2. Manual injection (OTELEnvForSubprocess):

For callers building cmd.Env explicitly (overriding os.Environ)
Returns pre-built env slice with:
- OTEL_RESOURCE_ATTRIBUTES (GT context attributes)
- BD_OTEL_METRICS_URL (mirrors GT_OTEL_METRICS_URL)
- BD_OTEL_LOGS_URL (mirrors GT_OTEL_LOGS_URL)
- GT_RUN (run ID for correlation — PR #2199)

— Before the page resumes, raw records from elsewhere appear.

@[simp] theorem raise_relay (k : ErrKind) (n : Nat) (b : Block) : (raise k n b).relay = b.relay := rfl
@[simp] theorem raise_bank (k : ErrKind) (n : Nat) (b : Block) : (raise k n b).bank = b.bank := rfl
@[simp] theorem raise_bstat (k : ErrKind) (n : Nat) (b : Block) : (raise k n b).bstat = b.bstat := rfl
@[simp] theorem raise_index (k : ErrKind) (n : Nat) (b : Block) : (raise k n b).index = b.index := rfl
@[simp] theorem raise_chan (k : ErrKind) (n : Nat) (b : Block) : (raise k n b).chan = b.chan := rfl
@[simp] theorem raise_nreq (k : ErrKind) (n : Nat) (b : Block) : (raise k n b).nreq = b.nreq := rfl
@[simp] theorem raise_res (k : ErrKind) (n : Nat) (b : Block) : (raise k n b).res = b.res := rfl
@[simp] theorem raise_rlen (k : ErrKind) (n : Nat) (b : Block) : (raise k n b).rlen = 0 := rfl
@[simp] theorem raise_ad (k : ErrKind) (n : Nat) (b : Block) : (raise k n b).ad = b.ad := rfl
@[simp] theorem raise_phase (k : ErrKind) (n : Nat) (b : Block) : (raise k n b).phase = .idle := rfl
@[simp] theorem raise_txcnt (k : ErrKind) (n : Nat) (b : Block) : (raise k n b).txcnt = b.txcnt := rfl
@[simp] theorem raise_rxcnt (k : ErrKind) (n : Nat) (b : Block) : (raise k n b).rxcnt = b.rxcnt := rfl
@[simp] theorem raise_status (k : ErrKind) (n : Nat) (b : Block) :
    (raise k n b).status = { b.status with busy := false, done := true, ok := false, stale := b.status.stale || setsStale k b } := rfl
@[simp] theorem raise_vflags (k : ErrKind) (n : Nat) (b : Block) : (raise k n b).vflags = b.vflags := rfl
@[simp] theorem raise_cmd (k : ErrKind) (n : Nat) (b : Block) : (raise k n b).cmd = b.cmd := rfl
@[simp] theorem raise_err (k : ErrKind) (n : Nat) (b : Block) : (raise k n b).err = k := rfl
@[simp] theorem raise_errinfo (k : ErrKind) (n : Nat) (b : Block) :
    (raise k n b).errinfo = if k = .io then n else 0 := rfl
@[simp] theorem raise_plen (k : ErrKind) (n : Nat) (b : Block) : (raise k n b).plen = b.plen := rfl
@[simp] theorem raise_txlen (k : ErrKind) (n : Nat) (b : Block) : (raise k n b).txlen = b.txlen := rfl
@[simp] theorem raise_rxlen (k : ErrKind) (n : Nat) (b : Block) : (raise k n b).rxlen = b.rxlen := rfl
@[simp] theorem raise_mem (k : ErrKind) (n : Nat) (b : Block) : (raise k n b).mem = b.mem := rfl

@[simp] theorem doBuild_relay (b : Block) : (doBuild b).relay = b.relay := rfl
@[simp] theorem doBuild_bank (b : Block) : (doBuild b).bank = b.bank := rfl
@[simp] theorem doBuild_bstat (b : Block) : (doBuild b).bstat = b.bstat := rfl
@[simp] theorem doBuild_index (b : Block) : (doBuild b).index = b.index := rfl
@[simp] theorem doBuild_chan (b : Block) : (doBuild b).chan = b.chan := rfl
@[simp] theorem doBuild_nreq (b : Block) : (doBuild b).nreq = b.nreq := rfl
@[simp] theorem doBuild_res (b : Block) : (doBuild b).res = b.res := rfl
@[simp] theorem doBuild_rlen (b : Block) : (doBuild b).rlen = b.rlen := rfl
@[simp] theorem doBuild_ad (b : Block) : (doBuild b).ad = b.ad := rfl
@[simp] theorem doBuild_phase (b : Block) : (doBuild b).phase = b.phase := rfl
@[simp] theorem doBuild_txcnt (b : Block) : (doBuild b).txcnt = b.txcnt := rfl
@[simp] theorem doBuild_rxcnt (b : Block) : (doBuild b).rxcnt = b.rxcnt := rfl
@[simp] theorem doBuild_status (b : Block) : (doBuild b).status = b.status := rfl
@[simp] theorem doBuild_vflags (b : Block) : (doBuild b).vflags = b.vflags := rfl
@[simp] theorem doBuild_cmd (b : Block) : (doBuild b).cmd = b.cmd := rfl
@[simp] theorem doBuild_err (b : Block) : (doBuild b).err = b.err := rfl
@[simp] theorem doBuild_errinfo (b : Block) : (doBuild b).errinfo = b.errinfo := rfl
@[simp] theorem doBuild_plen (b : Block) : (doBuild b).plen = b.plen := rfl
@[simp] theorem doBuild_txlen (b : Block) : (doBuild b).txlen = BitVec.ofNat 9 (b.plen.toNat + 3) := rfl
@[simp] theorem doBuild_rxlen (b : Block) : (doBuild b).rxlen = b.rxlen := rfl
@[simp] theorem doBuild_mem (b : Block) : (doBuild b).mem = loadBytes b.mem .txbuf (frame (payloadBytes b)) := rfl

Run ID Correlation (PR #2199)

On main, there is no run-level correlation key in log records. PR #2199 adds:

GT_RUN env var — UUID generated at polecat spawn
gt.run_id in OTEL_RESOURCE_ATTRIBUTES — carried by all subprocesses
WithRunID(ctx, runID) / RunIDFromCtx(ctx) — Go context carrier
addRunID(ctx, &record) — called in every emit, injects run.id into log record

Query example (after PR #2199): Retrieve all events for a single session run

logsql

run.id:uuid-1234

4. Agent Logging (PR #2199)

Status: PR #2199 (otel-p0-work-context) — not on main. The files below are added in PR #2199 and do not exist at origin/main.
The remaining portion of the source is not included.